Data in motion – IoT solution and data replication

The transition of data from edge sensors to the cloud is a data engineering pattern that does not always get a proper resolution with the boilerplate Event-Driven architectural design proposed by the public clouds because much of the fine tuning is left to the choice of the resources, event hubs and infrastructure involved in the streaming of events. This article explores the design and data in motion considerations for an IoT solution beginning with an introduction to the public cloud proposed design, the choices between products and the considerations for the handling and tuning of distributed, real-time data streaming systems with particular emphasis on data replication for business continuity and disaster recovery. A sample use case can include the continuous events for geospatial analytics in fleet management and its data can include driverless vehicles weblogs.

Event Driven architecture consists of event producers and consumers. Event producers are those that generate a stream of events and event consumers are ones that listen for events. The right choice of architectural style plays a big role in the total cost of ownership for a solution involving events.

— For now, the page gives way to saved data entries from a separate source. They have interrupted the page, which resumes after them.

/-! ### Pseudocode that raises only some kinds (R221) -/

/-- Pseudocode run from `s` ends in a state with the status of `s`, or at a `raise` of one of `kinds`. -/
def RaisesOnly (kinds : List Fault) (s : State) : Except Fault State → Prop
  | .ok u    => u.status = s.status
  | .error k => k ∈ kinds

section RaisesOnly

variable {kinds : List Fault} {s u : State}

theorem raisesOnly_setPc (n : Nat) (hu : u.status = s.status) (hk : .illegalJumpTarget ∈ kinds) :
    RaisesOnly kinds s (setPc n u) := by
  unfold setPc
  split
  · exact hk
  · exact hu

theorem raisesOnly_skipIf (b : Bool) (hk : .illegalJumpTarget ∈ kinds) : RaisesOnly kinds s (skipIf b s) := by
  cases b with
  | false => exact rfl
  | true => exact raisesOnly_setPc _ rfl hk

theorem raisesOnly_memWrite (a : Nat) (bs : List Byte) (hk : .memoryOutOfBounds ∈ kinds) :
    RaisesOnly kinds s (memWrite a bs s) := by
  unfold memWrite
  split
  · exact rfl
  · exact hk

/-- A step in front of the rest: its own kinds, then those of the rest from each of its answers. -/
theorem raisesOnly_bind {α : Type} {x : Except Fault α} {f : α → Except Fault State}
    (hx : ∀ k, x = .error k → k ∈ kinds) (hf : ∀ a, x = .ok a → RaisesOnly kinds s (f a)) :
    RaisesOnly kinds s (x >>= f) := by
  cases x with
  | ok a => exact hf a rfl
  | error k => exact hx k rfl

theorem attempt_raisesOnly {t : State} {body : Except Fault State} (hbody : RaisesOnly kinds s body)
    (hs : s.isFaulted = false) (h : attempt s body = .next t) : t.isFaulted = false ∨ ∃ k ∈ kinds, t = s.raise k := by
  rcases attempt_cases h with rfl | ⟨k, rfl, rfl⟩
  · have hstatus : t.status = s.status := hbody
    exact .inl (by simpa only [State.isFaulted, hstatus] using hs)
  · exact .inr ⟨k, hbody, rfl⟩

end RaisesOnly

theorem push_eq_error {v : Nat} {s : State} {k : Fault} (h : push v s = .error k) : k = .stackOverflow := by
  by_cases hroom : s.SP.val < 16
  · rw [push_room v hroom] at h
    cases h
  · rw [push_full v hroom] at h
    cases h
    rfl

theorem pop_eq_error {s : State} {k : Fault} (h : pop s = .error k) : k = .stackUnderflow := by
  by_cases hz : s.SP.val = 0
  · rw [pop_empty hz] at h
    cases h
    rfl
  · rw [pop_some hz] at h
    cases h

theorem memRead_eq_error {a n : Nat} {s : State} {k : Fault} (h : memRead a n s = .error k) :
    k = .memoryOutOfBounds := by
  rw [memRead_eq] at h
  split at h <;> cases h
  rfl

/-! ### What an instruction raises (R221) -/

/-- An instruction executed in an unfaulted state leaves one, or takes a fault its row of R221 lists. The walks of the
block transfers stay inside the register file, so their index assertions raise nothing (R222). -/
theorem exec_listed_fault {i : Instr} {s t : State} (hs : s.isFaulted = false) (h : exec i s = .next t) :
    t.isFaulted = false ∨ ∃ k ∈ faultKinds i, t = s.raise k := by
  have raises {body : Except Fault State} (hbody : RaisesOnly (faultKinds i) s body)
      (h : attempt s body = .next t) := attempt_raisesOnly hbody hs h
  cases i with
  | halt | ldVxK => cases h; exact .inl rfl
  | cls | ldINnn | addIVx | ldVxKk | addVxKk | ldVxVy | orVxVy | andVxVy | xorVxVy | rndVxKk | addVxVy | subVxVy | shrVx
  | subnVxVy | shlVx => cases h; exact .inl hs
  | jpNnn | jpV0Nnn => exact raises (raisesOnly_setPc _ rfl (by simp [faultKinds])) h
  | seVxKk | sneVxKk | seVxVy | sneVxVy => exact raises (raisesOnly_skipIf _ (by simp [faultKinds])) h
  | ret =>
    refine raises (raisesOnly_bind (fun k hk => ?_) fun ⟨v, u⟩ hpop => ?_) h
    · simp [pop_eq_error hk, faultKinds]
    · obtain ⟨sp, rfl⟩ := pop_eq_ok hpop
      exact raisesOnly_setPc v rfl (by simp [faultKinds])
  | callNnn nnn =>
    refine raises (raisesOnly_bind (fun k hk => ?_) fun u hpush => ?_) h
    · simp [push_eq_error hk, faultKinds]
    · obtain ⟨slots, sp, rfl⟩ := push_eq_ok hpush
      exact raisesOnly_setPc _ rfl (by simp [faultKinds])
  | ldFVx x =>
    refine raises ?_ h
    split
    · exact List.mem_singleton_self _
    · exact rfl
  | ldBVx x => exact raises (raisesOnly_memWrite _ _ (by simp [faultKinds])) h
  | ldMemVx x =>
    obtain ⟨bs, hread, -⟩ := readRegs_ok s (k := 0) (n := x.val + 1) (by omega)
    simp only [exec, execLdMemVx, hread, bind_ok] at h
    exact raises (raisesOnly_memWrite _ bs (by simp [faultKinds])) h
  | ldVxMem x =>
    refine raises (raisesOnly_bind (fun k hk => ?_) fun bs hread => ?_) h
    · simp [memRead_eq_error hk, faultKinds]
    · have hlen : bs.length = x.val + 1 := by rw [memRead_eq_ok hread, bytesAt_length]
      obtain ⟨V, hwrite, -⟩ := writeRegs_ok (k := 0) (bs := bs) s (by omega)
      rw [hwrite]
      exact rfl
  | drwVxVyD x y d =>
    refine raises (raisesOnly_bind (fun k hk => ?_) fun rows _ => ?_) h
    · simp [memRead_eq_error hk, faultKinds]
    · exact rfl

theorem isFaulted_of_status {s : State} {record : FaultRecord} (h : s.status = .faulted record) :
    s.isFaulted = true := by
  rw [State.isFaulted, h]

/-- The record is that of the cycle in progress, with a listed kind. -/
theorem exec_faultRecord {i : Instr} {s t : State} {record : FaultRecord} (hs : s.isFaulted = false)
    (h : exec i s = .next t) (ht : t.status = .faulted record) : ∃ k ∈ faultKinds i, record = s.faultRecord k := by
  rcases exec_listed_fault hs h with hunfaulted | ⟨k, hk, rfl⟩
  · simp [isFaulted_of_status ht] at hunfaulted
  · exact ⟨k, hk, (Status.faulted.inj ht).symm⟩

/-- Settles O44: the record's kind is the one raised. -/
theorem instructionsRaiseOnlyListedFaults : Obligations.InstructionsRaiseOnlyListedFaults := by
  intro i s t record hs h ht
  obtain ⟨k, hk, rfl⟩ := exec_faultRecord hs h ht
  exact hk

/-! ### The record of a faulting cycle (R223, R224; 92_eei_decisions.md D14, D30) -/

/-- A faulting cycle faults at its fetch, with no word, or later with the word at `pc`: at its advance, on a word that
is no instruction, or in its instruction with a kind listed for that one. -/
theorem cycle_fault_cases {r : Byte} {s t : State} {record : FaultRecord} (hst : s.status = .running)
    (h : cycle r s = .next t) (ht : t.status = .faulted record) :
    (4095 ≤ s.pc ∧ record = { kind := .memoryOutOfBounds, pc := s.pc, opcode := none }) ∨
    s.pc ≤ 4094 ∧ ∃ k, record = { kind := k, pc := s.pc, opcode := some (s.wordAt s.pc) } ∧
      (k = .illegalJumpTarget ∨ k = .unimplementedOpcode ∨ ∃ i, s.aboutToRun i ∧ k ∈ faultKinds i) := by
  rcases cycle_cases hst h with ⟨hpc, rfl⟩ | ⟨hpc, rfl⟩ | ⟨hadv, -, rfl⟩ | ⟨i, u, hrun, hexec, rfl⟩
  · exact .inl ⟨hpc, (Status.faulted.inj ht).symm⟩
  · exact .inr ⟨by omega, _, (Status.faulted.inj ht).symm, .inl rfl⟩
  · exact .inr ⟨by omega, _, (Status.faulted.inj ht).symm, .inr (.inl rfl)⟩
  · have ⟨_, hadv, _⟩ := hrun
    have hs : (s.inExecute r).isFaulted = false := by simp [State.isFaulted, hst]
    obtain ⟨k, hk, hrecord⟩ := exec_faultRecord hs hexec ht
    exact .inr ⟨by omega, k, hrecord, .inr (.inr ⟨i, hrun, hk⟩)⟩

/-- Settles O43: only the fetch fault's record lacks the word. -/
theorem faultRecordNamesTheInstruction : Obligations.FaultRecordNamesTheInstruction := by
  intro r s t record hst h ht
  rcases cycle_fault_cases hst h ht with ⟨hpc, rfl⟩ | ⟨hpc, k, rfl, -⟩
  · exact ⟨rfl, fun _ => by omega, fun _ => ⟨rfl, rfl⟩⟩
  · exact ⟨rfl, fun _ => rfl, fun _ => by omega⟩

/-! ### The kind that is never raised (R222; 10_state.md R22) -/

theorem registerIndexOutOfRange_not_listed (i : Instr) : .registerIndexOutOfRange ∉ faultKinds i := by
  cases i <;> simp [faultKinds]

/-- By the transitions of R201, only a cycle of a running machine takes an unfaulted one to a fault. -/
theorem running_cycle_of_fault {x : Transaction} {s t : State} {record : FaultRecord} (hs : s.isFaulted = false)
    (h : transact x s = .next t) (ht : t.status = .faulted record) : s.status = .running ∧ ∃ r, x = .cycle r := by
  have hallowed := statusFollowsTheWaitMachine x s t h
  cases hst : s.status with
  | running =>
    simp only [AllowedTransition, hst, ht, reduceCtorEq, and_false, false_or] at hallowed
    exact ⟨rfl, hallowed.1⟩
  | faulted record' => simp [isFaulted_of_status hst] at hs
  | waitingForKey _ | halted _ | stopped => simp [AllowedTransition, hst, ht] at hallowed

/-- Settles O45: a transaction that faults is a cycle, and neither the cycle's own faults nor a listed one has this
kind. -/
theorem registerIndexFaultIsNeverRaised : Obligations.RegisterIndexFaultIsNeverRaised := by
  intro x s t record hs h ht
  obtain ⟨hst, r, rfl⟩ := running_cycle_of_fault hs h ht
  rcases cycle_fault_cases hst h ht with ⟨-, rfl⟩ | ⟨-, k, rfl, rfl | rfl | ⟨i, -, hk⟩⟩
  · exact nofun
  · exact nofun
  · exact nofun
  · exact fun hkind => registerIndexOutOfRange_not_listed i (hkind ▸ hk)

end Sys2Proof.Machine
end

The scale out can be adjusted to suit the demands of the workload and the events can be responded to in real time. Producers and consumers are isolated from one another. IoT requires events to be ingested at very high volumes. The producer-consumer design has scope for a high degree of parallelism since the consumers are run independently and in parallel, but they are tightly coupled to the events. Network latency for message exchanges between producers and consumers is kept to a minimum. Consumers can be added as necessary without impacting existing ones.

Some of the benefits of this architecture include the following: The publishers and subscribers are decoupled. There are no point-to-point integrations. It's easy to add new consumers to the system. Consumers can respond to events immediately as they arrive. They are highly scalable and distributed. There are subsystems that have independent views of the event stream.

Some of the challenges faced with this architecture include the following: Event loss is tolerated so if there needs to be guaranteed delivery, this poses a challenge. IoT traffic mandates a guaranteed delivery. Events are processed in exactly the order they arrive. Each consumer type typically runs in multiple instances, for resiliency and scalability. This can pose a challenge if the processing logic is not idempotent, or the events must be processed in order.

The benefits and the challenges suggest some of these best practices. Events should be lean and mean and not bloated. Services should share only IDs and/or a timestamp. Large data transfer between services is an antipattern. Loosely coupled event driven systems are best.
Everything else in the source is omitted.